RICHMOND, Va. (WRIC) — For years, doctors and patients in Virginia thought it was OK to schedule births before 39 weeks. These births are called early elective delivery.
“After 37 weeks, certainly after 38 weeks, many people felt that it was ok to get these babies delivered,” Dr. Stephen Bendheim with Virginia Physicians for Women said.
But recent research has shown that delivering a child before 39 weeks could have a negative impact on vital organs like the brain, heart, and lungs as they may not be fully developed.
“The great majority of babies born after 37 weeks are going to do fine, but there was an increased risk of complications,” Bendheim explained.
Nationally, Virginia ranked 24th when it came to the number of early elective deliveries. The state had a problem with too many births being scheduled too early. Experts say it was due to a combination of exhausted mothers and doctors who wanted to help their patients.

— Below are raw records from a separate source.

/-- O50. The cycle counter counts a cycle exactly when PMCR_EL0.E and PMCNTEN[31] are 1, its filter (O54) does not
forbid it, PMCR_EL0.DP is 0 or not implemented or first-range counting is neither prohibited nor frozen by FZO, nor
by FZS with FEAT_SPE_DPFZS (O54), and none of HCCD (EL2), SCCD (Secure state, EL3) and MCCD (EL3) prohibits it. In a
tick: if the cycle counter does not count, PMCCNTR_EL0 and its overflow flag are unchanged; if it counts without the
divide-by-64, PMCCNTR_EL0 is one more modulo 2^64; with it, one more exactly when the phase is 63 and else
unchanged. The phase is one more modulo 64 on every tick on which the counter counts, and on the others too where
the implementation follows U5 (one advance per tick) and not the words "each 64th counted cycle" of R120: both
readings are parameters (log 16). When PMCCNTR_EL0 advances, PMOVS[31] is set if it was set or if the low 32 bits
(Effective LC = 0) or all 64 bits (LC = 1) were all ones. The Effective LC is 1 without FEAT_AA32, while the PMU
Profiling exception is enabled (O57), and where PMCR_EL0.LC is 1; the divide-by-64 is in force when PMCR_EL0.D is 1
and the Effective LC is 0. (R54, R120, R125, R324, R469, R472, R808) -/
def Obligations.TickCountsTheCycle : Prop :=
  ∀ (s : State) (c : Context) (o : Occurrences) (k : Nat),
    (s.ccCounts c = true ↔ bit s.pmu.pmcr 0 = true ∧ bit s.pmu.pmcnten 31 = true ∧
      filtered s.cfg s.cfg.reserved.vsCycle s.pmu.pmccfiltr c = false ∧
      ¬(s.cfg.hasDP = true ∧ bit s.pmu.pmcr 5 = true ∧ (s.prohibitedFirst c = true ∨ s.frozenByFzoFirst = true ∨
        (s.has .SPE_DPFZS = true ∧ s.frozenByFzsFirst = true))) ∧
      ¬(s.has .PMUv3p5 = true ∧ s.haveEL2 = true ∧ bit s.mdcrEl2 23 = true ∧ c.el = .el2) ∧
      ¬(s.has .PMUv3p5 = true ∧ s.haveEL3 = true ∧ bit s.mdcrEl3 23 = true ∧ (c.ss = .secure ∨ c.el = .el3)) ∧
      ¬(s.has .PMUv3p7 = true ∧ s.haveEL3 = true ∧ bit s.mdcrEl3 34 = true ∧ c.el = .el3)) ∧
    (s.lcEff = true ↔ s.has .AA32 = false ∨ (s.has .EBEP = true ∧ s.pmeeEff = 3) ∨ bit s.pmu.pmcr 6 = true) ∧
    (s.divEff = true ↔ bit s.pmu.pmcr 3 = true ∧ s.lcEff = false) ∧
    (s.ccCounts c = false → (tick c o k s).pmu.pmccntr = s.pmu.pmccntr ∧
      bit (tick c o k s).pmu.pmovs 31 = bit s.pmu.pmovs 31) ∧
    (tick c o k s).pmu.divPhase = (if s.ccCounts c = true ∨ s.cfg.dividerReading = .everyTick
      then s.pmu.divPhase + 1 else s.pmu.divPhase) ∧
    (s.ccCounts c = true → s.divEff = false → (tick c o k s).pmu.pmccntr = s.pmu.pmccntr + 1) ∧
    (s.ccCounts c = true → s.divEff = true →
      (tick c o k s).pmu.pmccntr = if s.pmu.divPhase = 63 then s.pmu.pmccntr + 1 else s.pmu.pmccntr) ∧
    (s.ccCounts c = true → s.divEff = true → s.pmu.divPhase ≠ 63 →
      bit (tick c o k s).pmu.pmovs 31 = bit s.pmu.pmovs 31) ∧
    (s.ccCounts c = true → s.divEff = false ∨ s.pmu.divPhase = 63 →
      bit (tick c o k s).pmu.pmovs 31 = (bit s.pmu.pmovs 31 || (if s.lcEff then s.pmu.pmccntr == BitVec.allOnes 64
        else field s.pmu.pmccntr 0 32 == BitVec.allOnes 32)))

/-- O51. Over any sequence of ticks, each of which counts the cycle or not, the phase advances by the number of ticks
(the reading of U5) or by the number of those counted (the words of R120) modulo 64, as the parameter of log 16
says; without the divide-by-64 PMCCNTR_EL0 advances by the number of those counted; with it, 64 counted cycles in a
row advance it by exactly one from any phase, under either reading. (R54, R120, R324, R472) -/
def Obligations.DividedCyclesCountOnceInSixtyFour : Prop :=
  ∀ (s t : State) (l : List Bool), t = l.foldl (fun u counts => stepCycle counts u) s →
    t.pmu.divPhase = s.pmu.divPhase +
      BitVec.ofNat 6 (if s.cfg.dividerReading = .everyTick then l.length else l.count true) ∧
    (s.divEff = false → t.pmu.pmccntr = s.pmu.pmccntr + BitVec.ofNat 64 (l.count true)) ∧
    (s.divEff = true → l = List.replicate 64 true →
      t.pmu.divPhase = s.pmu.divPhase ∧ t.pmu.pmccntr = s.pmu.pmccntr + 1)

/-- O52. When hardware adds d n to every event counter n: each counter is the sum modulo 2^64, or 2^32 without
FEAT_PMUv3p5 (for d n = 0 it is unchanged); PMOVS[n] is set if it was set or if d n >= 1 and the addition carries
out of the overflow width, 32 bits or 64; the width is 32 without FEAT_PMUv3p5, and, unless the PMU Profiling
exception is enabled (O57), in the first range while PMCR_EL0.LP is 0 and in the second while MDCR_EL2.HLP is 0, and
else 64; PMOVS[31] and PMOVS[32] and every other register are unchanged. (R112, R468, R552, R808) -/
def Obligations.HardwareAdditionSetsOverflowFlag : Prop :=
  ∀ (s : State) (d : Nat → Nat) (n : Nat), n < 31 →
    arrayGet (addToCounters d s).pmu.pmevcntr n 0 = (if d n = 0 then s.evcntr n else
      BitVec.ofNat 64 (((s.evcntr n).toNat + d n) % 2 ^ (if s.has .PMUv3p5 then 64 else 32))) ∧
    bit (addToCounters d s).pmu.pmovs n = (bit s.pmu.pmovs n || (decide (1 ≤ d n) &&
      decide (2 ^ s.eventOvfWidth n ≤ (s.evcntr n).toNat % 2 ^ s.eventOvfWidth n + d n))) ∧
    s.eventOvfWidth n = (if s.has .PMUv3p5 = false then 32 else if s.has .EBEP = true ∧ s.pmeeEff = 3 then 64
      else if n < s.hpmnEff ∧ bit s.pmu.pmcr 7 = false then 32
      else if s.hpmnEff ≤ n ∧ n < s.numSelfHosted ∧ bit s.mdcrEl2 26 = false then 32 else 64) ∧
    bit (addToCounters d s).pmu.pmovs 31 = bit s.pmu.pmovs 31 ∧
    bit (addToCounters d s).pmu.pmovs 32 = bit s.pmu.pmovs 32 ∧
    addToCounters d s = { s with pmu := { s.pmu with pmevcntr := (addToCounters d s).pmu.pmevcntr,
                                                     pmovs := (addToCounters d s).pmu.pmovs } }

/-- O53. In a tick each event counter n becomes the sum with V[n] modulo its width (unchanged for V[n] = 0). The counter
counts exactly when it is below GetNumEventCountersSelfHosted(), PMCNTEN[n] is 1, the enable of its range
(PMCR_EL0.E or MDCR_EL2.HPME) is 1, its filter does not forbid it, and counting by its range is neither prohibited
nor frozen (O54). VB[n] is, for an event that the PE counts (O25, log 36), its occurrences on this PE and, where the
Effective MT is 1, on the other PEs (log 20); MT is in effect as MDCR_EL3.MTPME, or MDCR_EL2.MTPME without EL3, says
with FEAT_MTPMU, and by a parameter without it. For an event that the PE does not count VB[n] is 0 with FEAT_PMUv3p8
and in the ranges that R604 protects, and else that of the event, if any, that the implementation counts (log 36).
V[n] is 0 where the counter does not count and VB[n] without FEAT_PMUv3_TH. With it, while TC and TLC hold no
reserved value: cmp compares VB[n] with TH by TC[2:1]; without the edge form V[n] is, with TLC = 0b10, V[n-1] where
cmp holds and else 0, and otherwise VB[n] or 1 by TC[0] where cmp holds and else V[n-1] with TLC = 0b01 and 0
without; in the edge form V[n] is V[n-1] with TLC = 0b10 and else 1, on a change of cmp to true (TC[0] = 1) or in
either direction (TC[0] = 0), and else 0. The tick records cmp as the previous result of the next cycle, for every
counter, counting or not (that it does so for those that do not count is log 18; reserved values act by the
parameters of log 23). (R114, R121, R125, R584, R585, R586, R590, R604, R606, R808) -/
def Obligations.EventCountersCountTheirEvent : Prop :=
  ∀ (s : State) (c : Context) (o : Occurrences) (k n : Nat), n < 31 →
    (tick c o k s).evcntr n = (if s.v c o n = 0 then s.evcntr n else BitVec.ofNat 64
      (((s.evcntr n).toNat + s.v c o n) % 2 ^ (if s.has .PMUv3p5 then 64 else 32))) ∧
    (s.evCounts n c = true ↔ n < s.numSelfHosted ∧ bit s.pmu.pmcnten n = true ∧
      (if n < s.hpmnEff then bit s.pmu.pmcr 0 else bit s.mdcrEl2 7) = true ∧
      filtered s.cfg s.cfg.reserved.vsEvent (s.evtyper n) c = false ∧
      (if n < s.hpmnEff then s.prohibitedFirst c = false ∧ s.frozenByFzoFirst = false ∧ s.frozenByFzsFirst = false
        else s.prohibitedSecond c = false ∧ s.frozenByFzoSecond = false ∧ s.frozenByFzsSecond = false)) ∧
    (∀ (e : Nat) (mtpme mt : Bool) (occ : Nat → Nat),
      e = fieldNat (s.evtyper n) 0 (if s.has .PMUv3p1 then 16 else 10) →
      mtpme = ((if s.haveEL3 then bit s.mdcrEl3 28 else bit s.mdcrEl2 28) && !s.cfg.mtpmuDisabledElsewhere) →
      mt = (bit (s.evtyper n) 25 && (if s.has .MTPMU then mtpme else s.cfg.impdefMultiThread)) →
      occ = (fun e => occurrences o.own e + (if mt then occurrences o.others e else 0)) →
      s.vb o n = (if s.cfg.supported e then occ e
        else if s.has .PMUv3p8 = true ∨ e < 0x40 ∨ (s.has .PMUv3p1 = true ∧ 0x4000 ≤ e ∧ e < 0x4040) then 0
        else match unsupportedCounted s.cfg.unsupportedEvents e with | some e' => occ e' | none => 0)) ∧
    (s.evCounts n c = false → s.v c o n = 0) ∧
    (s.evCounts n c = true → s.has .PMUv3_TH = false → s.v c o n = s.vb o n) ∧
    (s.has .PMUv3_TH = true → tcReserved s.cfg n (s.evtyper n) = false →
      ∀ (link : Bool) (tlc : BitVec 2) (tc : BitVec 3) (edge cmp prev : Bool) (th vPrev : Nat),
      link = (s.has .PMUv3_TH2 && n % 2 == 1) → tlc = (if link then field (s.evtyper n) 54 2 else 0) → tlc ≠ 3 →
      tc = field (s.evtyper n) 61 3 → edge = (s.has .PMUv3_EDGE && bit (s.evtyper n) 60) →
      th = fieldNat (s.evtyper n) 32 12 % 2 ^ s.cfg.thWidth →
      cmp = (if tc.toNat / 2 = 0 then decide (s.vb o n ≠ th) else if tc.toNat / 2 = 1 then decide (s.vb o n = th)
        else if tc.toNat / 2 = 2 then decide (th ≤ s.vb o n) else decide (s.vb o n < th)) →
      prev = arrayGet s.pmu.edgePrev n false → vPrev = (if n = 0 then 0 else s.v c o (n - 1)) →
      (s.evCounts n c = true → s.v c o n =
        (if edge then
          (if (if tc.getLsbD 0 then cmp && !prev else cmp != prev) then (if tlc = 2 then vPrev else 1) else 0)
        else if tlc = 2 then (if cmp then vPrev else 0)
        else if cmp then (if tc.getLsbD 0 then 1 else s.vb o n)
        else if tlc = 1 then vPrev else 0)) ∧
      arrayGet (tick c o k s).pmu.edgePrev n false = cmp)

/-- O54. If PMCR_EL0.E is 0, a tick leaves PMCCNTR_EL0, PMICNTR_EL0 and every event counter in the first range
unchanged; if MDCR_EL2.HPME is 0 it leaves every event counter in the second range unchanged. In Debug state it
leaves PMICNTR_EL0 and every event counter unchanged; that Debug state is an input and that the cycle counter
follows PMCR_EL0.DP there is log 42. Prohibited in the first range (R123): in Debug state, at EL2 by HPMD, at EL3 by
MPMX, and without MPMX in Secure state and at EL3 by SPME = 0; in the second: in Debug state, at EL3 by MPMX unless
EL2 is implemented and SPME is 1, and without MPMX in Secure state and at EL3 by SPME = 0. Frozen by FZO or HPMFZO
(R124): by the flag of an event counter of the range that is not in synchronous mode, and the first range also by
that of the instruction counter; by FZS or HPMFZS while profiling stops them. The filter of a filter register f
(R314, R605, R675): by the VS field and the SVE mode (the reserved value acts as the parameter v of log 23); by P,
U, NSH or M for the Exception level; by NSK, NSU, SH, RLK, RLU or RLH, which also forbid (reading A) or decide alone
(reading B) in their own Security state. Which reading holds is a parameter (log 24). (R120, R121, R122, R123, R124,
R314, R475, R605, R675, R1512, R1548) -/
def Obligations.DisabledCountersDoNotCount : Prop :=
  ∀ (s : State) (c : Context) (o : Occurrences) (k : Nat),
    (bit s.pmu.pmcr 0 = false → (tick c o k s).pmu.pmccntr = s.pmu.pmccntr ∧
      (tick c o k s).pmu.pmicntr = s.pmu.pmicntr ∧ ∀ n < s.hpmnEff, (tick c o k s).evcntr n = s.evcntr n) ∧
    (bit s.mdcrEl2 7 = false → ∀ n < 31, s.hpmnEff ≤ n → (tick c o k s).evcntr n = s.evcntr n) ∧
    (s.inp.halted = true → (tick c o k s).pmu.pmicntr = s.pmu.pmicntr ∧
      ∀ n < 31, (tick c o k s).evcntr n = s.evcntr n) ∧
    (∀ hpmd spme mpmx secureOrEL3 : Bool,
      hpmd = (s.has .PMUv3p1 && s.haveEL2 && bit s.mdcrEl2 17 && (s.has .Debugv8p2 || !s.inp.nsd)) →
      spme = (s.haveEL3 && !bit s.mdcrEl3 17 && (s.has .PMUv3p7 || s.has .Debugv8p2 || !s.inp.nsd)) →
      mpmx = (s.has .PMUv3p7 && s.haveEL3 && bit s.mdcrEl3 35) → secureOrEL3 = (c.ss == .secure || c.el == .el3) →
      (s.prohibitedFirst c = true ↔ s.inp.halted = true ∨ (hpmd = true ∧ c.el = .el2) ∨ (mpmx = true ∧ c.el = .el3) ∨
        (mpmx = false ∧ spme = true ∧ secureOrEL3 = true)) ∧
      (s.prohibitedSecond c = true ↔ s.inp.halted = true ∨
        (mpmx = true ∧ c.el = .el3 ∧ (s.haveEL2 = false ∨ bit s.mdcrEl3 17 = false)) ∨
        (mpmx = false ∧ spme = true ∧ secureOrEL3 = true))) ∧
    (∀ (asynchronous : Word → Prop), (∀ f, asynchronous f ↔ s.has .SEBEP = false ∨ bit f 58 = false) →
      (s.frozenByFzoFirst = true ↔ s.has .PMUv3p7 = true ∧ bit s.pmu.pmcr 9 = true ∧
        ((∃ m < s.hpmnEff, bit s.pmu.pmovs m = true ∧ asynchronous (s.evtyper m)) ∨
          (s.has .PMUv3_ICNTR = true ∧ bit s.pmu.pmovs 32 = true ∧ asynchronous s.pmu.pmicfiltr))) ∧
      (s.frozenByFzoSecond = true ↔ s.has .PMUv3p7 = true ∧ bit s.mdcrEl2 29 = true ∧
        ∃ m < s.numSelfHosted, s.hpmnEff ≤ m ∧ bit s.pmu.pmovs m = true ∧ asynchronous (s.evtyper m)) ∧
      (s.frozenByFzsFirst = true ↔ s.has .SPEv1p2 = true ∧ bit s.pmu.pmcr 32 = true ∧ s.inp.speFreeze = true) ∧
      (s.frozenByFzsSecond = true ↔ s.has .SPEv1p2 = true ∧ bit s.mdcrEl2 36 = true ∧ s.inp.speFreeze = true)) ∧
    (∀ (f : Word) (v vs : BitVec 2) (vsLine general specific line ns realm secure : Bool),
      vs = (if field f 56 2 = 3 then v else field f 56 2) →
      vsLine = (s.has .PMUv3_SME && (if c.streaming then vs == 1 else vs == 2)) →
      ns = (c.ss == .nonSecure && s.haveEL3) → realm = (c.ss == .realm && s.has .RME) →
      secure = (c.ss == .secure && s.haveEL3 && s.haveEL2 && s.cfg.haveSecureEL1 && s.has .SEL2) →
      general = (match c.el with
        | .el0 => bit f 30 | .el1 => bit f 31 | .el2 => s.haveEL2 && !bit f 27
        | .el3 => s.haveEL3 && bit f 26 != bit f 31) →
      specific = (match c.el with
        | .el0 | .el1 => ns || realm | .el2 => s.haveEL2 && (secure || realm) | .el3 => false) →
      line = (match c.el with
        | .el0 => bit f (if ns then 28 else 21) != bit f 30 | .el1 => bit f (if ns then 29 else 22) != bit f 31
        | .el2 => bit f (if secure then 24 else 20) == bit f 27 | .el3 => false) →
      filtered s.cfg v f c = (vsLine || (match s.cfg.filterReading with
        | .disjunction => general || (specific && line)
        | .replacement => if specific then line else general)))

/-- O55. Adding k instructions in one tick gives the state of k single steps; a single step adds one to PMICNTR_EL0
modulo 2^64 and sets PMOVS[32] exactly when the old value is all ones; a tick in whose context the instruction
counter does not count leaves it unchanged. It counts exactly when FEAT_PMUv3_ICNTR is implemented, PMCR_EL0.E and
PMCNTEN[32] are 1, first-range counting is neither prohibited nor frozen, and its filter PMICFILTR_EL0 does not
forbid it (O54). (R122, R125, R675, R692) -/
def Obligations.InstructionCounterCountsOneByOne : Prop :=
  (∀ (s : State) (k : Nat), addInstructions k s = (addInstructions 1)^[k] s) ∧
  (∀ s : State, (addInstructions 1 s).pmu.pmicntr = s.pmu.pmicntr + 1 ∧
    bit (addInstructions 1 s).pmu.pmovs 32 = (bit s.pmu.pmovs 32 || s.pmu.pmicntr == BitVec.allOnes 64)) ∧
  (∀ (s : State) (c : Context) (o : Occurrences) (k : Nat),
    (s.icCounts c = true ↔ s.has .PMUv3_ICNTR = true ∧ bit s.pmu.pmcr 0 = true ∧ bit s.pmu.pmcnten 32 = true ∧
      s.prohibitedFirst c = false ∧ s.frozenByFzoFirst = false ∧ s.frozenByFzsFirst = false ∧
      filtered s.cfg s.cfg.reserved.vsInstr s.pmu.pmicfiltr c = false) ∧
    (s.icCounts c = false → (tick c o k s).pmu.pmicntr = s.pmu.pmicntr) ∧
    (s.icCounts c = true → (tick c o k s).pmu.pmicntr = s.pmu.pmicntr + BitVec.ofNat 64 k))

“When they are done being pregnant they are ready to be done and you pair that with physicians who want to keep their patients happy,” said registered nurse Megan Barefield.
So, hospitals and health care providers decided to do something about the high number of early elective deliveries.
“We increased our education, our patient education starting from the beginning of their OB visits prefacing that it’s best for baby to stay,” Barefield said.
Now, the state has the lowest rate of early elective deliveries in the country, which health care providers say ultimately means healthier babies and mothers long term.